__Your instructions__:
Where does the word "shadow" appear in the data? Copy every line that holds it.

(Records from a data collection)
BEGIN
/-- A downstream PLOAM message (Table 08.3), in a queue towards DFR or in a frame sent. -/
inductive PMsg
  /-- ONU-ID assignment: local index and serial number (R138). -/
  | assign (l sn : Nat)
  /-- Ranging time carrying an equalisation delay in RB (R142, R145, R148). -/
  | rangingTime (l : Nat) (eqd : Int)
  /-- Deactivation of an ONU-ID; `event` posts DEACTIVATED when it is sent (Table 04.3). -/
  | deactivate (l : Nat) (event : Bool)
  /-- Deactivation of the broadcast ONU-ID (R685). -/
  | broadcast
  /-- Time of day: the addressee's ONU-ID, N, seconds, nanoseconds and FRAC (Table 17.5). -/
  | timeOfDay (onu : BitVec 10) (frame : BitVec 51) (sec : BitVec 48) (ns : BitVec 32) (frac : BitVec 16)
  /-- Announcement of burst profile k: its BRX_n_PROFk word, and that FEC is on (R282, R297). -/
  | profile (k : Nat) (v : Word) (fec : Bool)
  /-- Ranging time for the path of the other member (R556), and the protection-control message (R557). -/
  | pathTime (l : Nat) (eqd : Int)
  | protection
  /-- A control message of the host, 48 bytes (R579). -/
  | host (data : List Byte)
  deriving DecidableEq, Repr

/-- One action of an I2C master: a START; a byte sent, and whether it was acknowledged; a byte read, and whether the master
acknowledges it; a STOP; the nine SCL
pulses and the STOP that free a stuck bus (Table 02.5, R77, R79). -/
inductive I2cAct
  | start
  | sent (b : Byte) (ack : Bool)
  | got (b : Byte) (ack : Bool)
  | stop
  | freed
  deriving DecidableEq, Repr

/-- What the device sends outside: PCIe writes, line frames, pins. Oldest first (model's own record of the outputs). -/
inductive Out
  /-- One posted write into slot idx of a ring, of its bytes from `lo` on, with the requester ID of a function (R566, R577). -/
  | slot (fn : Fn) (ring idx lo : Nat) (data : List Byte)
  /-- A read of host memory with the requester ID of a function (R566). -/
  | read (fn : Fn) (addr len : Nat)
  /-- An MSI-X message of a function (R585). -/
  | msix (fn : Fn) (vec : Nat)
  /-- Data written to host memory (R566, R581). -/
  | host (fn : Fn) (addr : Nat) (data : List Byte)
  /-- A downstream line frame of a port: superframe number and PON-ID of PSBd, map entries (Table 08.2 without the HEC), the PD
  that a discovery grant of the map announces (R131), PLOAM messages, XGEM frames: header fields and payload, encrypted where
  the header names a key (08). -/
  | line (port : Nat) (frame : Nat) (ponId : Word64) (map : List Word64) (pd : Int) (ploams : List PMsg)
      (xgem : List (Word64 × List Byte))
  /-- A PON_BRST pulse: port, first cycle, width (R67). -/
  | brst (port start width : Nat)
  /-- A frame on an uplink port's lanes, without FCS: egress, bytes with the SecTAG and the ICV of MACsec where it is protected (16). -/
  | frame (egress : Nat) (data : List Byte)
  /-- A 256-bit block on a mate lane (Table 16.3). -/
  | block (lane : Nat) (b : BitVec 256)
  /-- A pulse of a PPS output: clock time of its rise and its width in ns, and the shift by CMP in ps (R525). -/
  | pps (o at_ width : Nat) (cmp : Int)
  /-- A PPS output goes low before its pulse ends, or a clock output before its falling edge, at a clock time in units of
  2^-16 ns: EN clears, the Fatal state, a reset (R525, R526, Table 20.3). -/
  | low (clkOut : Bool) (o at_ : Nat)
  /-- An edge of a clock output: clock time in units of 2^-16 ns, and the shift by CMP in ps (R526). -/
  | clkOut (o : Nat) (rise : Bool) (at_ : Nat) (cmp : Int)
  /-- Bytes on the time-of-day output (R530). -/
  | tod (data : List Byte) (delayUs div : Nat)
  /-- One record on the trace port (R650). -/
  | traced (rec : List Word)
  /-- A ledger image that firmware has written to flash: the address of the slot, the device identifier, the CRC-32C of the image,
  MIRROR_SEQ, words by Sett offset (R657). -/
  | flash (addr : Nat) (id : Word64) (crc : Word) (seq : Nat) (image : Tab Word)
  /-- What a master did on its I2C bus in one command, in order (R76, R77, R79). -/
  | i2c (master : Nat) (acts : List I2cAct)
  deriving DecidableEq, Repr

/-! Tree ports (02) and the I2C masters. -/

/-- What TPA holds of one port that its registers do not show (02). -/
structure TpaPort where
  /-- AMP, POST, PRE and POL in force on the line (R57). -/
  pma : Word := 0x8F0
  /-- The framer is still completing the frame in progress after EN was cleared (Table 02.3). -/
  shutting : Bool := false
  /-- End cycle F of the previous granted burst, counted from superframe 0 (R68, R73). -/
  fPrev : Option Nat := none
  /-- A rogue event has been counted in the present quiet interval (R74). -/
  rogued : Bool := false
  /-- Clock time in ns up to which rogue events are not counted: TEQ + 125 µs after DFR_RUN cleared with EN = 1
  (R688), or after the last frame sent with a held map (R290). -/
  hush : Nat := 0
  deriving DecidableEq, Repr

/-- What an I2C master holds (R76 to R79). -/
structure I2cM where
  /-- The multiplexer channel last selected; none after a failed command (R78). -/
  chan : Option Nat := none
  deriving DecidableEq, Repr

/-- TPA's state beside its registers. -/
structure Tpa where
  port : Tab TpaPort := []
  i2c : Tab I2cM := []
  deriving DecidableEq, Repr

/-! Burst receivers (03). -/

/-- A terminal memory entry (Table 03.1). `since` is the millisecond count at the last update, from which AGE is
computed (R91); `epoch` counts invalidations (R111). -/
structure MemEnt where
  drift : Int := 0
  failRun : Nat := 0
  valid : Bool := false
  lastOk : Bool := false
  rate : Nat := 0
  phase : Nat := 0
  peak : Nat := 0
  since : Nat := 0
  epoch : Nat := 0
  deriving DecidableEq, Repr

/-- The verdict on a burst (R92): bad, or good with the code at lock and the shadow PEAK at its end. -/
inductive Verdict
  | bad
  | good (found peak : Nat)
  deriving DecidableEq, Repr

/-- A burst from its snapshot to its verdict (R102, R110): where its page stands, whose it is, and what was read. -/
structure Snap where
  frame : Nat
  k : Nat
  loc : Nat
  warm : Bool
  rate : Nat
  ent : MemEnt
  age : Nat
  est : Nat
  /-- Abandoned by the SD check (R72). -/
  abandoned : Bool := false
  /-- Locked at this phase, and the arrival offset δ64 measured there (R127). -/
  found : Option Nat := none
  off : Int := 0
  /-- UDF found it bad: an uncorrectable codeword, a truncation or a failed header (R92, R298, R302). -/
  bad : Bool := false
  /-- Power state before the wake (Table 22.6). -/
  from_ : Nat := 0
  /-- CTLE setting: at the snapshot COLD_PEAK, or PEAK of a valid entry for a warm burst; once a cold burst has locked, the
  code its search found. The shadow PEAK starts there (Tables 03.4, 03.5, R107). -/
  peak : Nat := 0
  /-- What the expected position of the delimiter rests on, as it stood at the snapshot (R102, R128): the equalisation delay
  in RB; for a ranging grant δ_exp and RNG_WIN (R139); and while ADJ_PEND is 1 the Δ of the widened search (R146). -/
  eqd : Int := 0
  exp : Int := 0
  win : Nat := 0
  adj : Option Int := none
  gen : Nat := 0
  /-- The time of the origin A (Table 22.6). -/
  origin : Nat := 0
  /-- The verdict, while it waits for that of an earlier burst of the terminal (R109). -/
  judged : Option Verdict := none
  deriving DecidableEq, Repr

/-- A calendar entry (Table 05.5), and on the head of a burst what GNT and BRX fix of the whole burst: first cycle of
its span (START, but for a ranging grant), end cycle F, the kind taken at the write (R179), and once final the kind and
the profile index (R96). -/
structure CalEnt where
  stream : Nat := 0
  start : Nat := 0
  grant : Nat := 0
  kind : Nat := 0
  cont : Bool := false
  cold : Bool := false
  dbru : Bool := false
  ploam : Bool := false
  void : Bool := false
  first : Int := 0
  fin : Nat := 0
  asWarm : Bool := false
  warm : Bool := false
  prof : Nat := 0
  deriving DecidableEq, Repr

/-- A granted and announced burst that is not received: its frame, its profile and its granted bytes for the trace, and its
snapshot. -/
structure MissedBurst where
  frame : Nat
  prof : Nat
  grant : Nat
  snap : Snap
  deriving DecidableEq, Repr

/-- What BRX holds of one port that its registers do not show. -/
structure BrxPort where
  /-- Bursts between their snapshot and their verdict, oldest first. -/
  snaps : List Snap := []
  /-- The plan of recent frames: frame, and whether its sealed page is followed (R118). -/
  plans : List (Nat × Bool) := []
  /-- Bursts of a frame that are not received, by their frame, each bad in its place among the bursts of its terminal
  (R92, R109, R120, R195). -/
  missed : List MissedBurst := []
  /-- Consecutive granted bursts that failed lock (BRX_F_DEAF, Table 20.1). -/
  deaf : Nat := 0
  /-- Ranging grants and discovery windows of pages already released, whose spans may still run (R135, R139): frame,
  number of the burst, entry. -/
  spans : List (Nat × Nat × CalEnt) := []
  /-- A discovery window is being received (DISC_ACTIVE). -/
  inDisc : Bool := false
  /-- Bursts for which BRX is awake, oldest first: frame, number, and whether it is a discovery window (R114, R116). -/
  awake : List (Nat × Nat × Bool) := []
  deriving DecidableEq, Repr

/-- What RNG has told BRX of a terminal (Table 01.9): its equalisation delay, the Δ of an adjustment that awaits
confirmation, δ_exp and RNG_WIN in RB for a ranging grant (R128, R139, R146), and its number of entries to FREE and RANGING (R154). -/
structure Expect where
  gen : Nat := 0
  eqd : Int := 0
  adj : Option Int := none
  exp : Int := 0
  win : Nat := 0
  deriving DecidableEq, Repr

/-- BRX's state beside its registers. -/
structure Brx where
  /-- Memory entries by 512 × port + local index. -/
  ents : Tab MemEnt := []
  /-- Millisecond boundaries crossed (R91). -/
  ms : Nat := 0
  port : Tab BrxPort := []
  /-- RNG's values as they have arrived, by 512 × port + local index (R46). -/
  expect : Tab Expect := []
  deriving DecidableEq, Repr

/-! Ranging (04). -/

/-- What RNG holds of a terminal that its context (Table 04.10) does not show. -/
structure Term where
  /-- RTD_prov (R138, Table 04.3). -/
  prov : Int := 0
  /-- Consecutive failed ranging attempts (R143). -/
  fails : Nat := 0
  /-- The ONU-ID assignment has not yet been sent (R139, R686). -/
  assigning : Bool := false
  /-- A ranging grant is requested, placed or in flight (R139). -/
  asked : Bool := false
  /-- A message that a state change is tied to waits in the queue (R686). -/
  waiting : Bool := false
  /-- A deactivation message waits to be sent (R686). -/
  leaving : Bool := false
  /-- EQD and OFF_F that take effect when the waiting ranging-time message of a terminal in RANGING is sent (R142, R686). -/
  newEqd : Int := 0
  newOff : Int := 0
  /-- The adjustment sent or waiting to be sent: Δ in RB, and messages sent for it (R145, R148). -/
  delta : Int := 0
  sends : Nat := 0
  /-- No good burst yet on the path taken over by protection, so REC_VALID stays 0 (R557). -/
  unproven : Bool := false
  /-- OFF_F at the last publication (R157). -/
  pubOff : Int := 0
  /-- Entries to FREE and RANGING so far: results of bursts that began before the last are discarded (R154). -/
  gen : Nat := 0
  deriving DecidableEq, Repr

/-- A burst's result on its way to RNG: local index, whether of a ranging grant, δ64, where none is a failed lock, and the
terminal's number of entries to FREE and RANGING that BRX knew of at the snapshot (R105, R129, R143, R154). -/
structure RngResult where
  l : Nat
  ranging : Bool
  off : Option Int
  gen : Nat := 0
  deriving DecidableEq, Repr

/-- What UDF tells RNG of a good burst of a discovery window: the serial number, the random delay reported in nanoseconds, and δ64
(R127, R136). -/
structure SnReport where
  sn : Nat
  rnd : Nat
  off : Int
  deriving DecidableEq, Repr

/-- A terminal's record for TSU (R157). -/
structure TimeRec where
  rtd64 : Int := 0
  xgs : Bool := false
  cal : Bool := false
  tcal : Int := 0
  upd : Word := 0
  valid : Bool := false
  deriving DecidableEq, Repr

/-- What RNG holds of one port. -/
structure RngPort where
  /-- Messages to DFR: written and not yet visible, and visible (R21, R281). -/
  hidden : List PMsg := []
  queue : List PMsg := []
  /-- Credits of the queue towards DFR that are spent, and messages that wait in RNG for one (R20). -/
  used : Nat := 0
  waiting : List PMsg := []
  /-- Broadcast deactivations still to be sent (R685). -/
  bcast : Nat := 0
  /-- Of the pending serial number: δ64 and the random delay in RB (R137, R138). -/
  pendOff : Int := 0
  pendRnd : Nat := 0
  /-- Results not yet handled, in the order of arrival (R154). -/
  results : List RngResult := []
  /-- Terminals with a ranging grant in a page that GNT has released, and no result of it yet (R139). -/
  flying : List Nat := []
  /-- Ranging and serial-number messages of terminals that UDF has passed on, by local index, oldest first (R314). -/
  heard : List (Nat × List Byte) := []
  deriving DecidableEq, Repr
END
BEGIN
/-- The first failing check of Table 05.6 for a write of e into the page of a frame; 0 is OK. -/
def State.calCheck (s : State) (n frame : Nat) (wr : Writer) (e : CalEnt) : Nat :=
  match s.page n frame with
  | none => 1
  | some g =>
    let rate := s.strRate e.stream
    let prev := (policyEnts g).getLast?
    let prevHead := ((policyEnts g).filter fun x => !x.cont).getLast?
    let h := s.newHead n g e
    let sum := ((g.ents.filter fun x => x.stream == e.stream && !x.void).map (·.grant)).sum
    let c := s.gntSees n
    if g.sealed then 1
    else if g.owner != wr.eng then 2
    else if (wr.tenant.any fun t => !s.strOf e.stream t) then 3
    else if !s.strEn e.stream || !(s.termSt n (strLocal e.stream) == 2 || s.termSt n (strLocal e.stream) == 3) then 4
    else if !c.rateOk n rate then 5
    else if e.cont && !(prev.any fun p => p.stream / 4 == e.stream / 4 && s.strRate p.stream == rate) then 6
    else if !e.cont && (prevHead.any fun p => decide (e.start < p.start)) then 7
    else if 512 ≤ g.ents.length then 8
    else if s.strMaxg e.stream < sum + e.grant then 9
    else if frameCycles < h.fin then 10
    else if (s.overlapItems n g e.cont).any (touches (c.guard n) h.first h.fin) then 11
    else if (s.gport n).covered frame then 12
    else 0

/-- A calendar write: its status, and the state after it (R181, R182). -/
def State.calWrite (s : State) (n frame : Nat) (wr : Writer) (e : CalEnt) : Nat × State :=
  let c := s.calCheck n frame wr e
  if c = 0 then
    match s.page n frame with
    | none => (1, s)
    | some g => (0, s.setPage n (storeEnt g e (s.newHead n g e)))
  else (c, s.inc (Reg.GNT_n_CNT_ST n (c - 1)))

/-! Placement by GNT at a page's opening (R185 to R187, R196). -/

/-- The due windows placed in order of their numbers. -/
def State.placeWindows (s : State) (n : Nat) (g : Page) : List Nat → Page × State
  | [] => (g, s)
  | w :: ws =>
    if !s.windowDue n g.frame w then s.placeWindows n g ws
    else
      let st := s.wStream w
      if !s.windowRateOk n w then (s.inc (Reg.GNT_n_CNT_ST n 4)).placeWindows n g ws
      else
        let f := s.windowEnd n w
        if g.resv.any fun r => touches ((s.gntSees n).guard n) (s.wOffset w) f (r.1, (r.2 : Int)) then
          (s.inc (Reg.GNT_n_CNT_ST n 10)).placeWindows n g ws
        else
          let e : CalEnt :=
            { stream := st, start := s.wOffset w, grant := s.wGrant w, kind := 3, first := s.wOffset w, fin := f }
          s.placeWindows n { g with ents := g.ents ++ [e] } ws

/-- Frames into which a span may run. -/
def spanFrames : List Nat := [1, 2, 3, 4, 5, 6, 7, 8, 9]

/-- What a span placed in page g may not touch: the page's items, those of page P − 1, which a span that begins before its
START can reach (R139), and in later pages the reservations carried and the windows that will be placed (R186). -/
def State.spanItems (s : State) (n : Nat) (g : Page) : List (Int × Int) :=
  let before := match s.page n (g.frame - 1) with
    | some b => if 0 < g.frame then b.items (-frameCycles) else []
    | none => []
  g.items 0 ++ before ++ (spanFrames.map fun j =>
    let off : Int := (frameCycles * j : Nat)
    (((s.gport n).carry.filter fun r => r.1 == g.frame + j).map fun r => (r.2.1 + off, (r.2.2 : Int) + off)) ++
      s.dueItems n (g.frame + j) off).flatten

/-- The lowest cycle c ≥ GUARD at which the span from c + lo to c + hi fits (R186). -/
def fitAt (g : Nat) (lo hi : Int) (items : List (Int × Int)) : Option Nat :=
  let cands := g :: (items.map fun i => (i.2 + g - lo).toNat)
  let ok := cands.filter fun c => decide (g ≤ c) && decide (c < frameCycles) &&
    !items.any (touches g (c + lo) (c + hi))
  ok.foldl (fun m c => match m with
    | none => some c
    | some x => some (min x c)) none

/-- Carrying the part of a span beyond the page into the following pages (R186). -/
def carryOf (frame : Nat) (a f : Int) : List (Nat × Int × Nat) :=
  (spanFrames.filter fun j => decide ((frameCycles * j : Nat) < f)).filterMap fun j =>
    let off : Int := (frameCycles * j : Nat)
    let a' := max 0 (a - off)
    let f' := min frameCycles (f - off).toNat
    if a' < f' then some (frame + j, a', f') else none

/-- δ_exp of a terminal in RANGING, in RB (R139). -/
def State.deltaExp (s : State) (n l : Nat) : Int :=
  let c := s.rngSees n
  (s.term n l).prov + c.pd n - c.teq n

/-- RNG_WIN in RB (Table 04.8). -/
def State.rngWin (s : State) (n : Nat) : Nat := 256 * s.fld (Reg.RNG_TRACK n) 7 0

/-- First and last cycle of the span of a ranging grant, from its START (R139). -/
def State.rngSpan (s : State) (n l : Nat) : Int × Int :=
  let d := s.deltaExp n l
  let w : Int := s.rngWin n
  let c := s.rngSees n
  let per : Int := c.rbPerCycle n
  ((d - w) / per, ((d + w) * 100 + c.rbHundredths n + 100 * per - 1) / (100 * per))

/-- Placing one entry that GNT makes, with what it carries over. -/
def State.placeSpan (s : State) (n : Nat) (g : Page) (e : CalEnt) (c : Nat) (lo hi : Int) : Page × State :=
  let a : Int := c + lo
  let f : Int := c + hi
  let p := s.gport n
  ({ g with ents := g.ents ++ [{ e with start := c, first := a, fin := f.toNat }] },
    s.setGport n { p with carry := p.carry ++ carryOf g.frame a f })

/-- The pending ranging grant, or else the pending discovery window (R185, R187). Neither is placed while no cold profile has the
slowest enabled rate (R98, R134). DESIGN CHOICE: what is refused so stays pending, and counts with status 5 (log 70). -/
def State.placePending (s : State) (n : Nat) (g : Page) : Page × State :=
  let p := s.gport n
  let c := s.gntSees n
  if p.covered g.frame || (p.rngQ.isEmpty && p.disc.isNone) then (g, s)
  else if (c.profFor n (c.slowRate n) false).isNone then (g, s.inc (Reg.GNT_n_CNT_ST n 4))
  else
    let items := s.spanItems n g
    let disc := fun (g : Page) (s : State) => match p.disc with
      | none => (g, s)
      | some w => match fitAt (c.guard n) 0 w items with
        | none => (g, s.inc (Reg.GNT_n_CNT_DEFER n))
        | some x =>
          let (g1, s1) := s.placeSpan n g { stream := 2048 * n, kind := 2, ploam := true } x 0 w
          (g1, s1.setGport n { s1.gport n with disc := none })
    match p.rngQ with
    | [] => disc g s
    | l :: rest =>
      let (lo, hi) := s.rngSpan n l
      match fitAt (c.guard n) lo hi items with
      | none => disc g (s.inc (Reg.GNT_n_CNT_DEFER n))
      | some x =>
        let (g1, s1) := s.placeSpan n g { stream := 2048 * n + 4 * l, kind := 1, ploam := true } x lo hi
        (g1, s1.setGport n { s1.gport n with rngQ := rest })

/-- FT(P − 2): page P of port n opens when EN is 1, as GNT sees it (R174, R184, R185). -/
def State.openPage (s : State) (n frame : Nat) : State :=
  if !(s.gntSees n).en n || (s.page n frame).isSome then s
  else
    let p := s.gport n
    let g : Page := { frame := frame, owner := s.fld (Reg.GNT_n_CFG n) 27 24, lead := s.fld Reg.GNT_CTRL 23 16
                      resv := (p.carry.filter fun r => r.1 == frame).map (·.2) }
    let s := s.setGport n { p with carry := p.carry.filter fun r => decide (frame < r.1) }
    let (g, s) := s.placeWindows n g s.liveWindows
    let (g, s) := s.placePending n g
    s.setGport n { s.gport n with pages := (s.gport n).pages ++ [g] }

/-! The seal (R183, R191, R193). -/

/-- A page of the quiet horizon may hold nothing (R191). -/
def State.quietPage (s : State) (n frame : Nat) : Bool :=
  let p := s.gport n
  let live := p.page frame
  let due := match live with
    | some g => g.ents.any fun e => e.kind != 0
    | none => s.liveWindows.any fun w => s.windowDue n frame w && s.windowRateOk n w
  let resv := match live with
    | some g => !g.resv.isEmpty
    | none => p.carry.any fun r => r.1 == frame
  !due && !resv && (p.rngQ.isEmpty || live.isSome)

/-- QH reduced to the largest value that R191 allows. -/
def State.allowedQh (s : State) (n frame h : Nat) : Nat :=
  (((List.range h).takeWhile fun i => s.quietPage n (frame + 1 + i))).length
END
__Final answer__:
/-- The verdict on a burst (R92): bad, or good with the code at lock and the shadow PEAK at its end. -/
  code its search found. The shadow PEAK starts there (Tables 03.4, 03.5, R107). -/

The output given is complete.